Fermi National Laboratory

Volume 23  |  Friday, December 15, 2000  |  Number 21
In This Issue  |  FermiNews Main Page

Moxie, calculus and `The Wall'

He made a shining debut with Marjorie Morningstar, etched the indelible image of Captain Queeg and the ball bearings in The Caine Mutiny, and brought a historian's rigorous standards to The Winds of War and War and Remembrance. Yet Herman Wouk wondered aloud if he still had the "moxie" to take on a new novel.

"After all, it's been a few years since I've really told a story," said Wouk, 85, on a November 15 visit to Fermilab.

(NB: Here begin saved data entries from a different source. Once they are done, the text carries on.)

-- ==== Sys2Proof/Proofs/Opens.lean ====
section
/-!
OPEN (R145 to R147, R154): the tests of Table 7-5 as one condition, the number of a new ticket, the ticket's place in the pool,
and the selection and answer that follow.
-/

namespace Sys2Proof.Machine

/-! ## The number of a ticket (R147) -/

/-- The number `k` places after `n`, with 255 followed by 1. -/
def numberAt (n k : Nat) : Nat := (n - 1 + k) % 255 + 1

section
variable {n : Nat}

theorem numberAt_zero (low : 1 ≤ n) (high : n ≤ 255) : numberAt n 0 = n := by
  unfold numberAt
  omega

theorem numberAfter_range (low : 1 ≤ n) (high : n ≤ 255) : 1 ≤ numberAfter n ∧ numberAfter n ≤ 255 := by
  unfold numberAfter
  split <;> omega

theorem numberAt_numberAfter (low : 1 ≤ n) (high : n ≤ 255) (k : Nat) : numberAt (numberAfter n) k = numberAt n (k + 1) := by
  unfold numberAt numberAfter
  split <;> omega

/-- Counting finds the first free number, unless every number it looks at is used. -/
theorem freeNumber_finds (used : List Nat) (fuel : Nat) (low : 1 ≤ n) (high : n ≤ 255) :
    (∃ k, k < fuel ∧ freeNumber used n fuel = numberAt n k ∧ numberAt n k ∉ used ∧ ∀ j, j < k → numberAt n j ∈ used)
      ∨ ∀ j, j < fuel → numberAt n j ∈ used := by
  induction fuel generalizing n with
  | zero => exact .inr fun j hj => absurd hj (Nat.not_lt_zero j)
  | succ fuel ih =>
    have here := numberAt_zero low high
    have next : freeNumber used n (fuel + 1)
        = if used.contains n then freeNumber used (numberAfter n) fuel else n := rfl
    by_cases taken : n ∈ used
    · have first : ∀ m, (∀ j, j < m → numberAt (numberAfter n) j ∈ used) → ∀ j, j < m + 1 → numberAt n j ∈ used := by
        intro m rest j hj
        cases j with
        | zero => rwa [here]
        | succ j =>
          rw [← numberAt_numberAfter low high]
          exact rest j (Nat.lt_of_succ_lt_succ hj)
      obtain ⟨low', high'⟩ := numberAfter_range low high
      rw [next, if_pos (List.contains_iff_mem.2 taken)]
      rcases ih low' high' with ⟨k, bound, found, free, before⟩ | all
      · rw [numberAt_numberAfter low high] at found free
        exact .inl ⟨k + 1, Nat.succ_lt_succ bound, found, free, first k before⟩
      · exact .inr (first fuel all)
    · rw [next, if_neg (mt List.contains_iff_mem.1 taken)]
      exact .inl ⟨0, Nat.succ_pos fuel, here.symm, by rwa [here], fun j hj => absurd hj (Nat.not_lt_zero j)⟩

/-- The numbers of a turn are distinct. -/
theorem nodup_numberAt (n : Nat) : ((List.range 33).map (numberAt n)).Nodup := by
  refine (List.nodup_map_iff_inj_on List.nodup_range).2 fun j hj k hk same => ?_
  rw [List.mem_range] at hj hk
  unfold numberAt at same
  omega

/-- A queue with at most 32 tickets has a free number within 33 places of its next one (R147). -/
theorem nextNumber_first_free {p : Printer} (low : 1 ≤ p.nextTicket) (high : p.nextTicket ≤ 255)
    (room : p.tickets.length < 33) :
    ∃ k, k < 33 ∧ nextNumber p = numberAt p.nextTicket k ∧ (∀ y ∈ p.tickets, y.number ≠ nextNumber p)
      ∧ ∀ j, j < k → ∃ y ∈ p.tickets, y.number = numberAt p.nextTicket j := by
  rcases freeNumber_finds (p.tickets.map Ticket.number) 33 low high with ⟨k, bound, found, free, before⟩ | all
  · have found : nextNumber p = numberAt p.nextTicket k := found
    refine ⟨k, bound, found, fun y mem same => ?_, fun j hj => List.mem_map.1 (before j hj)⟩
    exact free (found ▸ same ▸ List.mem_map_of_mem mem)
  · have fits := (nodup_numberAt p.nextTicket).subperm (l₂ := p.tickets.map Ticket.number) fun m mem => by
      obtain ⟨j, hj, rfl⟩ := List.mem_map.1 mem
      exact all j (List.mem_range.1 hj)
    have many := fits.length_le
    simp only [List.length_map, List.length_range] at many
    omega

end

/-! ## The tests (Table 7-5) -/

section
variable {q : QueueNo} {sender : Option Entry} {s : State}

/-- A test that refuses lets pass what fails it and passes the rest. -/
theorem ite_some_eq_none {α : Type} {p : Prop} [Decidable p] {a : α} {o : Option α} :
    (if p then some a else o) = none ↔ ¬ p ∧ o = none := by
  by_cases h : p <;> simp [h]

/-- An OPEN passes its tests exactly where its queue serves, its sender has an entry in use with fewer than 2 tickets, and
the pool has room. -/
theorem openRefusal_eq_none_iff : openRefusal q sender s = none ↔
    (s.printer q).code.isSome = true ∧ (s.printer q).enable = true ∧ ∃ x, sender = some x ∧ x.isSuspended = false
      ∧ ticketsHeld s x.code < 2 ∧ ticketCount s < 32 := by
  unfold openRefusal
  rw [ite_some_eq_none]
  cases sender with
  | none => simp
  | some e =>
    simp only [ite_some_eq_none, Bool.not_eq_true', Bool.not_eq_false, Bool.and_eq_true, Printer.configured,
      Bool.not_eq_true, Nat.not_le, and_true, and_assoc, Option.some.injEq, exists_eq_left']
    rfl

end

/-! ## The ticket joins the pool -/

theorem insertAfterLast_perm {α : Type} (p : α → Bool) (r : α) (l : List α) : (insertAfterLast p r l).Perm (r :: l) := by
  induction l with
  | nil => exact .refl _
  | cons x xs ih =>
    unfold insertAfterLast
    split
    · exact (ih.cons x).trans (.swap r x xs)
    · exact .refl _

/-- A ticket that joins its queue stands beside those that were there (R143). -/
theorem tickets_enqueue (t : Ticket) (p : Printer) : (p.enqueue t).tickets.Perm (t :: p.tickets) :=
  ((insertAfterLast_perm _ t p.waiting).append_left _).trans List.perm_middle

/-- The state with the ticket of an OPEN on its queue, before selection (R146). -/
def State.opened (q : QueueNo) (t : Ticket) (s : State) : State :=
  { s with print := { s.print with
      printers := (s.modPrinter q (Printer.enqueue t)).print.printers, ticketsOpened := bump s.print.ticketsOpened } }

section
variable {q : QueueNo} {t : Ticket} {s : State}

theorem printer_opened (q : QueueNo) (t : Ticket) (s : State) (v : QueueNo) :
    (s.opened q t).printer v = if v = q then (s.printer v).enqueue t else s.printer v :=
  State.printer_modPrinter s q v (Printer.enqueue t)

theorem printer_opened_self (q : QueueNo) (t : Ticket) (s : State) :
    (s.opened q t).printer q = (s.printer q).enqueue t := by rw [printer_opened, if_pos rfl]

theorem ticketCount_opened (q : QueueNo) (t : Ticket) (s : State) : ticketCount (s.opened q t) = ticketCount s + 1 := by
  have moved := ticketCount_of_others (s := s) (u := s.opened q t) (q := q) fun v other => by
    rw [printer_opened, if_neg other]
  have more := (tickets_enqueue t (s.printer q)).length_eq
  rw [printer_opened_self] at moved
  rw [List.length_cons] at more
  omega

/-- What an OPEN that passed leaves of its ticket when its event ends: it waits or has been granted (R146). -/
theorem open_recorded {u : State} (later : SelectionOnly (s.opened q t) u) :
    t ∈ (u.printer q).tickets ∧ ticketCount u = ticketCount s + 1
      ∧ u.print.ticketsOpened = bump s.print.ticketsOpened ∧ u.print.openRefused = s.print.openRefused
      ∧ (u.printer q).nextTicket = numberAfter t.number ∧ u.acct = s.acct := by
  have record := printer_opened_self q t s
  refine ⟨?_, later.ticketCount.trans (ticketCount_opened q t s), ?_, ?_, ?_, later.acct⟩
  · rw [(later.tickets q).mem_iff, record, (tickets_enqueue t _).mem_iff]
    exact List.mem_cons_self
  · rw [later.print]
    rfl
  · rw [later.print]
    rfl
  · rw [later.printer q, record]
    rfl

end

/-! ## The command -/

section
variable {e : InputEntry} {q : QueueNo} {form : Fin 16} {label : List Byte} {s : State}

/-- An OPEN that is refused is counted and answered, and selection runs (R146). -/
def openRefusedAnswered (e : InputEntry) (why : RefuseReason) (s : State) : State :=
  selectAll (sendAnswer (routeDest e.route) (.refused why) 0 0
    { s with print := { s.print with openRefused := bump s.print.openRefused } })

theorem handleOpen_of_refused {why : RefuseReason} (refused : openRefusal q (senderOf s e.route) s = some why) :
    handleOpen q form label e.route s = openRefusedAnswered e why s := by
  unfold handleOpen
  split
  · next passed _ => rw [passed] at refused; cases refused
  · next passed _ => rw [passed] at refused; cases refused
  · next refused' => rw [refused] at refused'; cases refused'; rfl

/-- The answer to an OPEN that passed, after its selection (R146, R154). -/
def openAnswered (e : InputEntry) (q : QueueNo) (t : Ticket) (s : State) : State :=
  sendAnswer (routeDest e.route) (openAnswer q t (selectFor (some (q, t.number)) (s.opened q t))) (queueByte q) t.byte
    (selectFor (some (q, t.number)) (s.opened q t))

theorem handleOpen_of_passed {x : Entry} (sender : senderOf s e.route = some x) (passed : openRefusal q (some x) s = none) :
    handleOpen q form label e.route s = openAnswered e q (newTicket (nextNumber (s.printer q)) x form label) s := by
  simp only [handleOpen, sender, passed]
  rfl

theorem selectionOnly_openAnswered (e : InputEntry) (q : QueueNo) (t : Ticket) (s : State) :
    SelectionOnly (s.opened q t) (openAnswered e q t s) :=
  (selectionOnly_selectFor _ _).trans (selectionOnly_sendAnswer ..)

theorem arbiterOnly_openRefusedAnswered (e : InputEntry) (why : RefuseReason) (s : State) :
    ArbiterOnly s (openRefusedAnswered e why s) :=
  ((arbiterOnly_print _ s).trans (onlySends_sendAnswer ..).arbiter).trans (arbiterOnly_selectAll _)

theorem arbiterOnly_openAnswered (e : InputEntry) (q : QueueNo) (t : Ticket) (s : State) :
    ArbiterOnly s (openAnswered e q t s) := (arbiterOnly_print _ s).trans (selectionOnly_openAnswered e q t s).share

theorem exec_printOpen (run : s.isRunning = true) (head : headPrint s = some (e, .openJob q form label)) {y : State}
    (handled : handleOpen q form label e.route (popPrint s) = y) (share : ArbiterOnly (popPrint s) y) :
    exec .printOpen s = .next (dropRef e.buf y) := by
  have ran : exec .printOpen s = execPrintOpen s := rfl
  rw [ran, execPrintOpen, event_of_running run]
  simp only [head]
  rw [settle_takePrint] <;> rw [handled]
  exact share

/-- What a refused OPEN leaves: no ticket is made, and the refusal is counted (R146). -/
theorem openRefused_recorded {u : State}
    (later : SelectionOnly { s with print := { s.print with openRefused := bump s.print.openRefused } } u) :
    u.print.openRefused = bump s.print.openRefused ∧ u.print.ticketsOpened = s.print.ticketsOpened
      ∧ ticketCount u = ticketCount s ∧ u.acct = s.acct := by
  refine ⟨?_, ?_, later.ticketCount, later.acct⟩
  · rw [later.print]
  · rw [later.print]

end

/-- Settles O26, by whether an OPEN passes its tests. -/
theorem openIsTested : Obligations.OpenIsTested := by
  intro e q form label s run head
  refine ⟨fun fails => ?_, ?_⟩
  · obtain ⟨why, refused⟩ : ∃ why, openRefusal q (senderOf s e.route) s = some why := by
      refine Option.ne_none_iff_exists'.1 fun passed => ?_
      obtain ⟨code, enable, x, sender, free, few, room⟩ := openRefusal_eq_none_iff.1 passed
      rcases fails with none | off | none | ⟨y, found, bad⟩ | full
      · rw [none] at code; cases code
      · rw [off] at enable; cases enable
      · rw [none] at sender; cases sender
      · rw [found] at sender
        cases sender
        rcases bad with suspended | many
        · rw [suspended] at free; cases free
        · exact absurd few (Nat.not_lt.2 many)
      · exact absurd room (Nat.not_lt.2 full)
    have share := arbiterOnly_openRefusedAnswered e why (popPrint s)
    have later : SelectionOnly { popPrint s with print := { s.print with openRefused := bump s.print.openRefused } }
        (dropRef e.buf (openRefusedAnswered e why (popPrint s))) :=
      (selectionOnly_sendAnswer ..).trans (selectionOnly_released e.buf _)
    obtain ⟨counted, opened, tickets, acct⟩ := openRefused_recorded (s := popPrint s) later
    exact ⟨_, exec_printOpen run head (handleOpen_of_refused (s := popPrint s) refused) share, counted, opened, tickets, acct,
      share.trans (onlySends_dropRef ..).arbiter⟩
  · intro x code enable sender free few room t
    have passed : openRefusal q (some x) (popPrint s) = none :=
      openRefusal_eq_none_iff.2 ⟨code, enable, x, rfl, free, few, room⟩
    have share := arbiterOnly_openAnswered e q t (popPrint s)
    have later : SelectionOnly ((popPrint s).opened q t) (dropRef e.buf (openAnswered e q t (popPrint s))) :=
      (selectionOnly_openAnswered e q t _).trans (onlySends_dropRef ..).selection
    obtain ⟨joined, tickets, opened, counted, next, acct⟩ := open_recorded later
    have handled : handleOpen q form label e.route (popPrint s) = openAnswered e q t (popPrint s) :=
      handleOpen_of_passed (s := popPrint s) sender passed
    refine ⟨_, exec_printOpen run head handled share, joined, tickets, opened, counted, next, acct,
      fun low high => nextNumber_first_free low high ?_, rfl, share.trans (onlySends_dropRef ..).arbiter⟩
    have pool : (s.printer q).tickets.length ≤ ticketCount s := by
      rw [ticketCount_eq_sum]
      exact Finset.single_le_sum (f := fun v => (s.printer v).tickets.length) (fun _ _ => Nat.zero_le _) (Finset.mem_univ q)
    omega

end Sys2Proof.Machine
end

His exploratory mission enhanced the possibility that he would write a story centered on a scientist, a project on his mind since the days of his friendship with the late Glenn T. Seaborg, original director of the U.S. Atomic Energy Commission.

"Glenn would write books about science, and he always wanted my advice about selling them," Wouk recalled. "I would have him explain science to me, and he'd ask me when I was going to write a book about a scientist."

During a visit shortly before Seaborg's death in February 1999, Seaborg said: "Herman, you still haven't written that book about a scientist."

"I thought I'd better do it," Wouk said.

Through mutual acquaintances at Columbia University, Wouk contacted former Fermilab Director John Peoples to view high-energy physics research first-hand, and to delve into the life and loss of the Superconducting Super Collider. Peoples, now head of the Sloan Digital Sky Survey, had been assigned to dismantle the SSC after Congress pulled the plug on funding in 1993. Peoples toured Fermilab with Wouk, and hosted a luncheon with some old SSC hands to turn back the pages.

Wouk offered a candid insight into the central problem of writing about science.

"I've always felt that the wall separating science from most people is mathematics," he said. "It's so difficult to explain much of science without using mathematics."

Wouk recalled a visit to physicist Richard Feynman at Cal Tech, while researching the work on the atomic bomb for The Winds of War.

"Feynman said to me, `Do you know any calculus? You should learn it. It's the language that God speaks.' So I did some studying. I found so much beauty in the equations. I knew that if I had another lifetime, this is what I would do."

Physics of The West Wing

Speakerphone voice: "It's called the `Theory of Everything.'"

Wry response: "Is that comprehensive?"

Speakerphone: "Let me hear you say it: `Physicists at Cal Tech and the Fermi National Accelerator Lab have announced...'"

The speakerphone voice belongs to Josh Lyman, deputy chief of staff to President Josiah Bartlett, pleading with presidential press secretary C.J. Cregg to remember to say "physicists" and not "pschics" in her daily press briefing. But comes the big moment, and yes, C.J. does indeed refer to "psychics at Cal Tech and the Fermi National Accelerator Lab...."

(Prompting this quip from one member of Fermilab's hierarchy: "Maybe we should hire some psychics. They might help us around budget time.")

The setting is the fictional White House of NBC-TV's The West Wing, at the opening of the October 18 episode. Any announcement of the Theory of Everything remains fictional (or at least, conjectural), notwithstanding the next morning's calls to Fermilab and queries from unofficial websites dedicated to tracking events on the show and their relation to reality.

Later in the October 18th episode, Lyman discourses on superstring theory. Maria Stasi, publicist for The West Wing at Warner Bros. Productions in Burbank, California confirms that researchers for the multiple Emmy Award-winner keep up with "Science Times" in The New York Times, and at least one researcher has read Brian Greene's The Elegant Universe, reflecting series creator Aaron Sorkin's own interest in science. The Nov. 29 episode's subplot involved a failed NASA mission to Mars (art imitating life), giving Pres. Bartlett (Martin Sheen) a chance to show off his command of Martian esoterica, including the red planet's daily highs and lows in degrees Celsius. His adviser cautions him about appearing to be a know-it-all.

"God forbid we should have a President who appears to be smart," Bartlett says.